Em relação às deslocações, o fundador do espaço reconhece essa dificuldade, mas sugeriu, como uma das possíveis soluções, a utilização de bicicleta até este local. “Lisboa é uma cidade muito pequena. Quero acreditar que as pessoas se movem por interesse do programa. O Beato pode parecer muito longe, mas do Cais do Sodré até aqui de bicicleta são cerca de 15 minutos.

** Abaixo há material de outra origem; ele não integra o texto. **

/-- Every element that a contribution of a core's out port, of the memory source or of a child agent completes is
combined with the tree's partial value, and no other element changes; a child's chunk is noted as delivered. A
complete chunk of a tree with one chunk leaves for the parent of an agent that is not the root. A prune report adds to
PRUNED. A fold round computes the digests of every active slice again and clears the epoch misses; a child's report is
folded into the module's value; a millisecond after the round began the value goes to the parent. (R283, R284, R285,
R286, R289, R297, R298, R328). -/
def Obligations.TreesAndFolds : Prop :=
  ∀ s : State,
    let val (t : TreeSt) (e : Nat) : Word := Store.get (fun _ => (0 : Word)) t.vals e
    let joined (r : TreeRec) (x : TreeSt) (e : Nat) (v : Val) : Word := BitVec.ofNat 32
      (r.combine (if x.first.contains e = true then some (ieeeVal r.cfmt (val x e).toNat) else none) v).1
    (∀ (c : CoreId) (port : Bool) (u v : XUnit) n i r j l, s.ctxHolding (corePart c.key) = some n →
      s.treeOfPort n c.key port = some (i, r, j) → s.working n = true → s.isFrozen 1 (s.coreSrc c.key) 0 = false →
      (if port = true then (s.co c.key).out1 else (s.co c.key).out0) = v :: l →
      let k := c.key / 250
      let x := s.tree k i
      let us := Store.get (fun _ => ([] : List XUnit)) x.units j
      entIn x.alt (r.ents.getD j 0) = true → 32 * us.length < r.inBytes → Runs (.treeContribution c port u) s fun t =>
        t.co c.key = (if port = true then { s.co c.key with out1 := l } else { s.co c.key with out0 := l }) ∧
        Store.get (fun _ => ([] : List XUnit)) (t.tree k i).units j = us ++ [v] ∧
        (∀ e, val (t.tree k i) e =
          if r.heldIn (32 * us.length) ≤ e ∧ e < r.heldIn (32 * (us.length + 1)) then
            joined r x e (r.widen (r.elemOf ((us ++ [v]).flatMap (fun z => leBytes 32 z.toNat)) e)).1 else val x e) ∧
        ∀ q, q ≠ c.key → t.co q = s.co q) ∧
    (∀ (k : ClusId) (i : Fin 256) n r, s.ctxHolding (k.key / 75) = some n →
      (s.trees n (k.key / 75) (k.key % 75))[i.val]? = some r → s.working n = true → r.memEn = true →
      (s.tree k.key i.val).got.contains (memContrib, 0) = false → s.memBad = [] → Runs (.treeMemSource k i) s fun t =>
        let a := mlaOf (k.key / 75) r.srcCh (64 * (r.srcCda + (s.slStep n % max 1 r.wrap) * r.step64 r.ifmt))
        (∀ e, val (t.tree k.key i.val) e = if e < r.n then
          joined r (s.tree k.key i.val) e (r.widen (r.elemOf (s.memRead a (r.n * elemBytes r.ifmt)) e)).1 else val (s.tree k.key i.val) e) ∧
        (∀ c, c < r.chunks → (memContrib, c) ∈ (t.tree k.key i.val).got) ∧ t.core = s.core) ∧
    (∀ (p : Packet) n i r j, epMod p.dest = s.modId → p.whole = true → (s.pt (epPart p.dest)).closed = false →
      s.ctxHolding (epPart p.dest) = some n → p.typ = 8 → p.epochLo.toNat = (s.sliceMap n).epoch % 256 → s.takes n p = true →
      epClus p.dest < 75 → epCore p.dest = 0xFF →
      let k := 75 * epPart p.dest + epClus p.dest
      let x := s.tree k i
      let id := bits p.src.toNat 22 0
      let c := p.seq.toNat
      let sz := elemBytes r.cfmt
      s.treeRid n k p.msg.toNat = some (i, r) → p.count.toNat = r.chunks → c < r.chunks →
      firstBelow r.ents.length (fun q => entChild (r.ents.getD q 0) && decide (entId (r.ents.getD q 0) = id) &&
        entIn x.alt (r.ents.getD q 0)) = some j →
      s.fenced n id = false → p.payload.length = (r.span c).2 * sz → x.got.contains (j, c) = false →
      (Runs (.red p) s fun t =>
        (∀ e, val (t.tree k i) e = if (r.span c).1 ≤ e ∧ e < (r.span c).1 + (r.span c).2 then
          joined r x e (ieeeVal r.cfmt (leAt p.payload (sz * (e - (r.span c).1)) sz)) else val x e) ∧
        (t.tree k i).got = x.got ++ [(j, c)] ∧ t.core = s.core) ∧
      (r.chunks = 1 → r.root = false → x.alt = false → s.isFrozen 3 (s.clusSrc k) i = false → x.sent = [] →
        s.fencedKids n r false = 0 → (s.expected n r false).all (fun y => (x.got ++ [(j, c)]).contains (y, 0)) = true →
        Runs (.red p) s fun t => (t.tree k i).sent = [0] ∧
          ∃ q : Packet, (t.rt (s.clusRtr k)).line 4 0 = (s.rt (s.clusRtr k)).line 4 0 ++ [q] ∧ q.typ = 8 ∧
            q.dest = BitVec.ofNat 32 r.parent ∧ q.payload = (t.tree k i).chunkBytes r 0 ∧ q.msg = BitVec.ofNat 16 r.rid)) ∧
    (∀ (p : Packet) n i r, epMod p.dest = s.modId → (s.pt (epPart p.dest)).closed = false → epClus p.dest < 75 →
      p.typ = 0xA → p.aux = 0x10 → epMod p.src / 64 = s.modId / 64 → s.ctxHolding (epPart p.dest) = some n → s.takes n p = true →
      let k := 75 * epPart p.dest + epClus p.dest
      s.treeRid n k (bits (leAt p.payload 0 4) 11 0) = some (i, r) → Runs (.pruneReport p) s fun t =>
        t.tree k i = { s.tree k i with pruned := (s.tree k i).pruned + bits (leAt p.payload 4 4) 7 0 } ∧
        (∀ j, j ≠ k → t.cl j = s.cl j) ∧ t = { s with clus := t.clus }) ∧
    (s.hubUp = true → s.fwRuns = true → s.flag FAB_FOLD_CTL.EN = true → s.flag FAB_SELF.VALID = true →
      (∀ x, s.mgr.foldAt = some x → x + msUnits (s.fget FAB_FOLD_CTL.PERIOD) ≤ s.now) →
      let ns := (List.range 16).filter (fun n => s.flag (RIG_SL_STAT.ACTIVE n))
      ns.all (fun n => !s.foldReady (s.foldOwn n)) = true → Runs .foldRound s fun t =>
        t.mgr = { s.mgr with foldRound := s.mgr.foldRound + 1, foldAt := some s.now, folds := ns.map s.foldOwn } ∧
        (∀ n, t.cx n = if n ∈ ns then { s.cx n with misses := 0 } else s.cx n) ∧
        (∀ n i, n ∈ ns → i < 4 → t.reg (RIG_SL_LOCAL.off n i) = BitVec.ofNat 32 (leAt (s.foldOwn n).xor (4 * i) 4)) ∧
        t = { s with mgr := t.mgr, ctx := t.ctx, regs := t.regs }) ∧
    (∀ p : Packet, s.hubUp = true → p.typ = 0xA → p.aux = 0x01 → p.fromHub = true → modGroup (epMod p.src) = modGroup s.modId →
      epMod p.dest = s.modId → s.flag FAB_SELF.VALID = true →
      let f := foldOf p.payload (epMod p.src)
      (∀ g, s.mgr.folds.find? (fun g => g.slice = f.slice) = some g → g.kids.contains (epMod p.src) = false →
        s.foldReady (g.fold f) = false → Runs (.foldReport p) s fun t =>
          t = { s with mgr := { s.mgr with folds := s.mgr.folds.map (fun y => if y.slice = f.slice then g.fold f else y) } }) ∧
      (s.mgr.folds.find? (fun g => g.slice = f.slice) = none → s.ctxOf f.slice = none → Runs (.foldReport p) s fun t =>
        t = { s with mgr := { s.mgr with folds := s.mgr.folds ++ [f] } })) ∧
    (∀ x f c, s.mgr.foldAt = some x → x + msUnits 1 ≤ s.now → s.mgr.folds = [f] → s.acting = false → s.flag FAB_MGR_ID.VALID = true →
      s.escapeOut (s.fget FAB_MGR_ID.ACTING) = some c → c ≤ 15 → Runs .foldTimeout s fun t =>
        (∃ q : Packet, (t.rt s.hubRtr).line 6 3 = (s.rt s.hubRtr).line 6 3 ++ [q] ∧ q.typ = 0xA ∧ q.aux = 0x01 ∧
          q.payload = f.body s.mgr.foldRound ∧ q.dest = hubEp (s.peer c).1) ∧
        t = { s with rtr := t.rtr, mgr := { s.mgr with folds := [] } })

O desafio é agora criar um novo circuito de concertos, com uma programação regular e estável, num local onde grande parte dos lisboetas (ou pelo menos aqueles que gostam de assistir a concertos) não tem o hábito de se deslocar. A promessa da CTL é que estes pretendem continuar a dar palco não só a projectos de renome, mas também a jovens artistas e bandas emergentes. “É importante haver programação o ano todo e muitos espaços perto da cultura de base e de quem está a começar projectos novos. É importante que estas pessoas sintam que podem ter a oportunidade e as condições certas para fazer os seus primeiros concertos e a sua música ser ouvida e criticada”, explica Gonçalo. “Isto acontece neste tipo de espaços onde é possível haver uma experimentação, mas existem cada vez menos pelo país fora. Eles são a base que permite que os artistas se profissionalizem. Sem a base desta pirâmide, tudo se torna mais difícil. É preciso haver oportunidades para conhecermos coisas diferentes e não ouvirmos todos as mesmas coisas e basearmos o nosso gosto naquilo que o digital e os algoritmos nos oferecem”.

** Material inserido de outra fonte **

-- ==== Sys2Proof/Laws/State.lean ====
section
/-! SUPPORT. What each update of the state leaves alone, one lemma for each field, and what it reads back. -/

namespace Sys2Proof.Machine

variable (s : State)

@[simp] theorem State.setReg_pending (o : Nat) (v : Word) : (s.setReg o v).pending = s.pending := rfl
@[simp] theorem State.setReg_now (o : Nat) (v : Word) : (s.setReg o v).now = s.now := rfl
@[simp] theorem State.setReg_draws (o : Nat) (v : Word) : (s.setReg o v).draws = s.draws := rfl
@[simp] theorem State.setReg_out (o : Nat) (v : Word) : (s.setReg o v).out = s.out := rfl
@[simp] theorem State.setReg_fuses (o : Nat) (v : Word) : (s.setReg o v).fuses = s.fuses := rfl
@[simp] theorem State.setReg_priv2 (o : Nat) (v : Word) : (s.setReg o v).priv2 = s.priv2 := rfl
@[simp] theorem State.setReg_snap0 (o : Nat) (v : Word) : (s.setReg o v).snap0 = s.snap0 := rfl
@[simp] theorem State.setReg_snap2 (o : Nat) (v : Word) : (s.setReg o v).snap2 = s.snap2 := rfl
@[simp] theorem State.setReg_tick (o : Nat) (v : Word) : (s.setReg o v).tick = s.tick := rfl
@[simp] theorem State.setReg_ctx (o : Nat) (v : Word) : (s.setReg o v).ctx = s.ctx := rfl
@[simp] theorem State.setReg_core (o : Nat) (v : Word) : (s.setReg o v).core = s.core := rfl
@[simp] theorem State.setReg_clus (o : Nat) (v : Word) : (s.setReg o v).clus = s.clus := rfl
@[simp] theorem State.setReg_eng (o : Nat) (v : Word) : (s.setReg o v).eng = s.eng := rfl
@[simp] theorem State.setReg_chan (o : Nat) (v : Word) : (s.setReg o v).chan = s.chan := rfl
@[simp] theorem State.setReg_part (o : Nat) (v : Word) : (s.setReg o v).part = s.part := rfl
@[simp] theorem State.setReg_rtr (o : Nat) (v : Word) : (s.setReg o v).rtr = s.rtr := rfl
@[simp] theorem State.setReg_port (o : Nat) (v : Word) : (s.setReg o v).port = s.port := rfl
@[simp] theorem State.setReg_mem (o : Nat) (v : Word) : (s.setReg o v).mem = s.mem := rfl
@[simp] theorem State.setReg_memBad (o : Nat) (v : Word) : (s.setReg o v).memBad = s.memBad := rfl
@[simp] theorem State.setReg_fab (o : Nat) (v : Word) : (s.setReg o v).fab = s.fab := rfl
@[simp] theorem State.setReg_mgr (o : Nat) (v : Word) : (s.setReg o v).mgr = s.mgr := rfl
@[simp] theorem State.setReg_flt (o : Nat) (v : Word) : (s.setReg o v).flt = s.flt := rfl
@[simp] theorem State.setReg_evr (o : Nat) (v : Word) : (s.setReg o v).evr = s.evr := rfl
@[simp] theorem State.setReg_sec (o : Nat) (v : Word) : (s.setReg o v).sec = s.sec := rfl
@[simp] theorem State.setReg_nor (o : Nat) (v : Word) : (s.setReg o v).nor = s.nor := rfl
@[simp] theorem State.setReg_att (o : Nat) (v : Word) : (s.setReg o v).att = s.att := rfl
@[simp] theorem State.setReg_mbx (o : Nat) (v : Word) : (s.setReg o v).mbx = s.mbx := rfl
@[simp] theorem State.setReg_pwr (o : Nat) (v : Word) : (s.setReg o v).pwr = s.pwr := rfl
@[simp] theorem State.setReg_rst (o : Nat) (v : Word) : (s.setReg o v).rst = s.rst := rfl
@[simp] theorem State.setReg_host (o : Nat) (v : Word) : (s.setReg o v).host = s.host := rfl
@[simp] theorem State.setReg_smb (o : Nat) (v : Word) : (s.setReg o v).smb = s.smb := rfl
@[simp] theorem State.setReg_pins (o : Nat) (v : Word) : (s.setReg o v).pins = s.pins := rfl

Apesar de reconhecer que a Casa Capitão é uma empresa e que funciona de forma empresarial, reforçam este compromisso em dar palco a todos, algo que é possível de observar até pelo cartaz da festa de inauguração. “Queríamos fazer mais do que um festival de três dias. Podemos ter artistas mais conhecidos e que são apresentados como cabeças-de-cartaz, mas a ideia é que o alinhamento permita mostrar as diferentes salas, as diferentes valências, mas também artistas novos”.

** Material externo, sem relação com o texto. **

-- ==== Sys2Proof/Tests/Slice0.lean ====
section
/-! SUPPORT. Tests: ill-formed commands that WellFormed refuses, the power-on sequence, single steps against worked examples of
spec/, and for every statement a state and operands that meet the hypotheses of each of its clauses. -/

namespace Sys2Proof.Tests

set_option linter.unusedVariables false
set_option Elab.async false

open Sys2Proof Sys2Proof.Machine

/-- The reset state with fields set. -/
def st (l : List (Fld × Nat)) : State := l.foldl (fun s e => s.fset e.1 e.2) State.reset
/-- A register word with fields set. -/
def wd (l : List (Fld × Nat)) : Word := l.foldl (fun w e => e.1.into w e.2) 0

/-- The module before 12V_AUX power-on: nothing runs, and no power cycle has been counted. -/
def off0 : State :=
  { State.reset with
    pwr := { State.reset.pwr with off := true, stage := 1, mainGood := false }, port := [], evr := [],
    regs := State.reset.regs.take 4, nor := { State.reset.nor with cycles := 0 } }

/-- A SLICE_MAP whose one member is this module with a mask of partitions. -/
def mapSect (mask : Nat) : Sect := ⟨0x0002, everyHub, 0, leBytes 96 (5 + 2 ^ 128) ++ leBytes 4 (mask * 4096)⟩

/-- Slice 5 in RUN in context 15 on partition 0, with sections of its rigging. -/
def run (l : List Sect) : State :=
  { st [(TCK_SL_STAT.STATE 15, 2), (TCK_SL_STAT.SLICE_ID 15, 5), (RIG_SL_STAT.ACTIVE 15, 1), (RIG_SL_STAT.SLICE_ID 15, 5)] with
    ctx := [(15, { CtxSt.init with started := true, active := mapSect 1 :: l })],
    part := (0, { PartSt.init with owner := some 15 }) :: State.reset.part.tail, now := 16 }

/-- The same slice, whose core 0 of cluster 0 has a header, in-port words and one entry before its END. -/
def coreRun (hdr in0 in1 d : Nat) : State :=
  run [⟨0x0010, routerAgent 0 0 0, 1, leBytes 16 0 ++ leBytes 16 hdr ++ leBytes 8 in0 ++ leBytes 8 in1 ++ leBytes 512 d⟩]

/-- A packet of zeros. -/
def pk0 : Packet :=
  { typ := 0, cls := 0, last := false, rbw := false, len := 0, slice := 0, esc := false, epochLo := 0, tick := 0, attempt := 0,
    gen := 0, dest := 0, src := 0, count := 0, seq := 0, msg := 0, slot := 0, addr := 0, aux := 0, hcrc := 0, payload := [], perr := [] }

/-- Core 0 of cluster 0 of partition 0. -/
def c0 : CoreId := ⟨0, 0, 0⟩

/-- Slice 5 with a MASTER region, whose engine 0 has ended a run of a job that mirrors it. -/
def mirrored : State :=
  { run [⟨0x0030, endpointAgent 0 0, 1, leBytes 16 (1 * 8 + 8 * 2 ^ 64)⟩,
      ⟨0x0032, endpointAgent 0 0, 1, leBytes 16 0 ++ leBytes 96 (2 ^ 8 + 2 ^ 32 + 2 ^ 64)⟩,
      ⟨0x0031, endpointAgent 0 0, 1, leBytes 160 (1 + 0x4A0 * 2 ^ 64)⟩] with
    eng := [(0, { EngSt.init with jobDone := [(0, 0)] })] }

/-- A frame that passes CRC: units under one tag, then IDLE units. -/
def frm (us : List XUnit) (tag : BitVec 7) : FrameMsg :=
  let m : FrameMsg :=
    { units := us ++ List.replicate (20 - us.length) 0, tags := us.map (fun _ => tag) ++ List.replicate (20 - us.length) 0,
      seq := 0, ack := 0, cs := 0, crc := 0 }
  { m with crc := BitVec.ofNat 32 (crc32Bits (frameBits m)) }

/-- A manifest of group 0, of 16 positions, with its manager positions and some of its modules, the D0 port of each PRESENT. -/
def man (pri sby : Nat) (ms : List Nat) : List Byte :=
  leBytes 64 (2 ^ 128 + ms.length * 2 ^ 144) ++ leBytes 64 (pri * 2 ^ 8 + sby * 2 ^ 14) ++
    ms.flatMap (fun m => leBytes 32 (m + 1) ++ leBytes 288 (m + 2 ^ 298))

/-- Port 0 ACTIVE with eight lanes, and the entry of position 1 with it as escape port. -/
def linked : State :=
  { (st [(LNK_STAT.STATE 0, 6)]).setReg (FAB_POS_ACT.off 1) 0x1000000 with
    port := [(0, { State.reset.po 0 with txAct := List.range 8, rxAct := List.range 8 })] }

/-- Module 0 of a group of the modules 0 and 1, its managers, in a role, with firmware and D0 ACTIVE; fields set. -/
def grp (role : Nat) (l : List (Fld × Nat)) : State :=
  { l.foldl (fun s e => s.fset e.1 e.2) (((((linked.fset FAB_MGR_STAT.ROLE role).fset FAB_MGR_ID.VALID 1).fset FAB_MGR_ID.ACTING
      1).fset FAB_SELF.VALID 1).fset SEC_FW_STAT.PHASE 3) with
    now := 10 ^ 12, mgr := { MgrSt.init with manifest := man 0 1 [0, 1] } }

/-- A manifest of the groups 0 and 1, two modules each, all of them managers, and the groups of the coordinator and its standby. -/
def man2 (co : Nat) : List Byte :=
  leBytes 64 (2 * 2 ^ 128 + 4 * 2 ^ 144 + co * 2 ^ 160) ++ leBytes 64 (2 ^ 14 + (1 + 2 ^ 14) * 2 ^ 128) ++
    [0, 1, 64, 65].flatMap (fun m => leBytes 32 (m + 1) ++ leBytes 288 (m + 2 ^ 298))

/-- Module 0 of a group beside group 1, to which port 5 leads. -/
def grp2 (role co : Nat) (l : List (Fld × Nat)) : State :=
  let s := (grp role l).setReg (FAB_GRP_ACT.off 1 0) (BitVec.ofNat 32 (5 * 2 ^ 6 + 2 ^ 10 + 2 ^ 15))
  { s with mgr := { s.mgr with manifest := man2 co } }

/-- A management packet from the hub of module 64. -/
def from64 (code : Byte) (term : Nat) (msg : BitVec 16) (body : List Byte) : Packet :=
  { pk0 with aux := code, src := hubEp 64, msg := msg, payload := preamble term 64 false false false 0 0 0 0 ++ body }

/-- A management packet from the hub of module 1: code, term, MSG and body. -/
def from1 (code : Byte) (term : Nat) (msg : BitVec 16) (body : List Byte) : Packet :=
  { pk0 with aux := code, src := hubEp 1, msg := msg, payload := preamble term 1 false false false 0 0 0 0 ++ body }

/-- The arguments of a host command in FAB_CMD_ARG. -/
def args (l : List Nat) (s : State) : State :=
  (List.range l.length).foldl (fun s i => s.setReg (FAB_CMD_ARG.off i) (BitVec.ofNat 32 (l.getD i 0))) s

/-- Bytes at address 0 of LPDDR5. -/
def mem0 (l : List Byte) (s : State) : State := { s with mem := putBytes [] 0 l }

/-! ### WellFormed refuses ill-formed operands, one for each check -/

/-- A packet whose LEN is not its payload's length. -/
def short : Packet := { pk0 with len := 1 }

theorem test_wf_accepts : (Instr.mgt pk0 none).wf = true := by decide
theorem test_wf_master : (Instr.registerWrite 0x70 0 15 0).wf = false := by decide
theorem test_wf_aligned : (Instr.registerWrite 0 2 15 0).wf = false := by decide
theorem test_wf_master_row : (Instr.pop 4 0).wf = false := by decide
theorem test_wf_len : (Instr.mgt short none).wf = false := by decide
theorem test_wf_long : (Packet.wf { pk0 with len := 1025, payload := List.replicate 1025 0 }) = false := by decide +kernel
theorem test_wf_type : (Instr.stream pk0).wf = false := by decide
theorem test_wf_arrival : (Instr.inPortLanding c0 true (.packet short)).wf = false := by decide
theorem test_wf_levels : (Instr.frame 0 ⟨0, [.levels []]⟩).wf = false := by decide
theorem test_wf_lanes : (Instr.frame 0 ⟨0, List.replicate 33 .lost⟩).wf = false := by decide
theorem test_wf_block : (Instr.trainingBlock 0 0 [] []).wf = false := by decide
theorem test_wf_group : (Instr.repairComplete 0 (.restore 0 0 0xE00000)).wf = false := by decide
theorem test_wf_header : (Instr.repairComplete 0 (.slot 0 0 0xFFFFFFFFF)).wf = false := by decide
theorem test_wf_mirror : (Instr.mirrorRestore 0 0 0 [0]).wf = false := by decide
theorem test_wf_tether : (Instr.tether (some short)).wf = false := by decide
theorem test_wf_discover : (Instr.discover (.recv short 0)).wf = false := by decide
theorem test_wf_read : (Instr.bar2Read 0 0).wf = false := by decide
theorem test_wf_write : (Instr.bar2Write 0 false []).wf = false := by decide
theorem test_wf_intake : (Instr.intakeRead 2 0 4).wf = false := by decide
theorem test_wf_function : (Instr.flr 0x50).wf = false := by decide
theorem test_wf_records : (Instr.evrRead 0 8).wf = false := by decide
theorem test_wf_message : (Instr.mbxSend 0 []).wf = false := by decide
theorem test_wf_sensors : (Instr.sensorUpdate ⟨[], 0, 0, 0, 0, 0, 0⟩).wf = false := by decide

/-! ### The queue, the table word and the way to the reset state -/

/-- No row of the opcode table gives bits. -/
theorem test_no_word : decodeTableWord 32 0 = none ∧ State.reset.withFetchWord 32 0 = State.reset := by decide +kernel

/-- State.reset is the module after 12V_AUX and then a good main input, from before power-on (R379, R381). -/
theorem test_power_on : (off0.auxPowerOn 0).mainInputGood = State.reset := by decide +kernel

/-! ### Worked examples of spec/ -/

/-- 03_number_formats.md, R77: HK6A code 0x37 is −7 and HK6B code 0x1D is 6.5. -/
theorem test_hank_elements : elemVal 1 0x37 = -7 ∧ elemVal 2 0x1D = mkRat 13 2 := by decide +kernel

/-- 03_number_formats.md, the CONVERT example: scale code 0x81 and codes 5, 9, 0, 0 (Table 8, nearest-even). -/
theorem test_convert_auto :
    let h := (toHank 0 0 none ⟨1, []⟩ ([Val.ofRat (mkRat 132 10), Val.ofRat (mkRat (-27) 10), .fin false 1,
      Val.ofRat (mkRat 1 10)] ++ List.replicate 28 (.fin false 0))).1
    h.scale = 0x81 ∧ h.codes.take 4 = [5, 9, 0, 0] := by decide +kernel

/-- The same example: −0.675 with the draw 0xB000 is −1.0, and 6.6 saturates at 6. -/
theorem test_convert_draw_and_sat :
    (roundElem 0 2 0xB000 (mkRat (-675) 1000)).1 = 0xA ∧ roundElem 0 0 0 (mkRat 66 10) = (7, { sat := true }) := by
  decide +kernel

É preciso haver oportunidades para conhecermos coisas diferentes e não basearmos o gosto naquilo que os algoritmos nos oferecem.
A festa de inauguração acontece entre 19 e 21 de Setembro e vai acolher concertos de Capicua, Bbb Hairdryer, Vaiapraia, Lesma, Conferência Inferno, Afonso Cabral, Maria Beraldo, Sreya + Iguanas, Samalandra, Luca Argel, dj Sets da editora Cuca Monga e muito mais (isto sem falar das performances, exposições, oficinas e debates).
E a programação não fica por aqui. Depois deste test drive, o arranque a sério acontecerá com o festival MIL, entre 8 e 11 de Outubro, que vai decorrer na Casa Capitão, mas também noutros espaços do Beato, com artistas como Sophia Chablau & Filipe Vaqueiro, Marquise, 800 Gondomar, Yard ou Sunflowers. Até ao final do ano, vai acolher concertos em nome próprio de Baiuca, Bia Ferreira, Bonga, Destroyer, David Bruno, Sega Bodega, Greentea Peng, Letrux, Wavves e Water From Your Eyes.
O último capítulo da vida do Musicbox deu-se de 14 para 15 de Setembro, com uma maratona de DJ sets realizados por várias caras familiares daquele espaço. Foi uma festa agridoce, nenhuma despedida é fácil. Mas não há tempo para derramar lágrimas. Há muitas obras a fazer, paredes para tapar, menus para fechar, programações a decidir. Ainda não é altura para descansar e usufruir desta nova Casa no Beato. Até porque, para Gonçalo, há uma nova missão a começar: “Queremos mostrar que este é um espaço de pertença, viável e com uma programação ligada às culturas de base. Vamos mostrar que estamos a construir o que será um espaço de referência para a cultura nacional”.